- Born: 1902 India
- Died: 1985 (aged 83)
- Occupations: Writer Educationist Scholar
- Years active: 1926–1985
- Known for: Jamia Millia Islamia
- Awards: Padma Bhushan

= Mohammad Mujeeb =

Indian writer (1902–1985)

Mohammad Mujeeb (1902–1985) was an Indian writer of English and Urdu literature, educationist, scholar and the vice chancellor of Jamia Millia Islamia, Delhi.

==Early life and education==
Mujeeb was born in 1902 to Mohammad Naseem, a wealthy barrister from Lucknow.

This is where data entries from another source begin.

/-- The state of the package. -/
structure State where
  mem : Memory := []
  /-- poisoned 8-byte words, by location / 8, rising (R328) -/
  mpois : List Nat := []
  cores : FMap Core := []
  dies : Vector Die 8 := Vector.replicate 8 {}
  /-- read-only path caches, by quad of the package (R267) -/
  ro : FMap (FMap Copy) := []
  sharers : FMap Sharers := []
  /-- the states of lines in their home slices (R242) -/
  moesi : FMap Moesi := []
  reqs : FMap Req := []
  ops : FMap HomeOp := []
  nextId : Nat := 2
  /-- requests performed whose in-flight count has still to fall: die and entry (R124) -/
  performed : List (Nat × BitVec 20) := []
  pkgTicket : Nat := 0
  podTicket : Nat := 0
  bars : List BarInst := []
  arrivals : List Arrival := []
  monitors : List Monitor := []
  cards : FMap Card := []
  poisonHits : List PoisonHit := []
  /-- the host port and the service complex (R339 to R346) -/
  hostState : BitVec 2 := 0
  pkgid : BitVec 5 := 0
  postDrops : W64 := 0
  events : BitVec 9 := 0
  raised : BitVec 9 := 0
  masked : BitVec 9 := 0
  pending : BitVec 9 := 0
  messages : List (Fin 9) := []
  measure : Vector (BitVec 256) 8 := Vector.replicate 8 0
  imageVersion : W32 := 0
  /-- fetches of a boot image that were repeated; the image is verified and runs; the dies are released -/
  bootFails : Nat := 0
  imageRuns : Bool := false
  /-- every later stage of the image has been verified and started (R339 step 4) -/
  stagesRun : Bool := false
  booted : Bool := false
  /-- attestation reports sent over the management Ethernet, and the bytes that the host's last read returned -/
  hostReply : List Byte := []
  reports : List (List Byte) := []
  /-- the service complex has reported the package out of service over its management Ethernet (R19) -/
  outReport : Bool := false
  budget : W16 := 0
  /-- the clk of the last power period -/
  powerAt : Nat := 0
  linkDown : List FabricLink := []
  clk : Nat := 0
  coreResetAt : Nat := 0
  /-- the issuing context of exec -/
  curCore : Nat := 0
  curCtx : CtxId := 0
  /-- what happens in the steps to come, each with the clk that pass before it -/
  agenda : List (Nat × Action) := []
  turn : Nat := 0
  /-- choices the spec leaves to the hardware -/
  oracle : List Nat := []
  deriving DecidableEq, Repr

/-- The package right after a package reset (R339): booting, every register at its reset value. -/
def State.reset : State := {}

end Sys2Proof.Machine
end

Mujeeb studied history at Oxford University. He was a close friend and associate of Zakir Hussain, the third president of India, and Abid Husain. Later, he did advanced training in printing in Germany before returning to India to join Jamia Millia Islamia in 1926 as a faculty member, along with Zakir Hussain and Abid Hussain.

==Career==

He was a scholar of History and was involved in the cultural and educational milieu of post-independent India.

==Literary works==
===English===
- A Glimpse of New China
- Ordeal 1857: A Historical Play
- World history, our heritage
- Education and Traditional values
- Social reform among Indian Muslims
- Akbar
- Ghalib
- Dr Zakir Hussain: a biography
- Islamic Influence on Indian Society
- The Indian Muslims
- Education, Literature and Islam
- Three Plays

===Urdu===
- Dunya Ki Kahani
- Azma’ish
- Gazaliyat-e-Ghalib
- Tarikh Falsafa-e-Siyasiyat
- Nigarishat
- Rusi Adab

==Awards==
Padma Bhushan (1965) for his contributions to literature and education.

==Death and legacy==
Mujeeb died in 1985, at the age of 83. Jamia Millia Islamia has instituted an annual oration, Professor Mohammad Mujeeb Memorial Lecture, in Mujeeb's honour.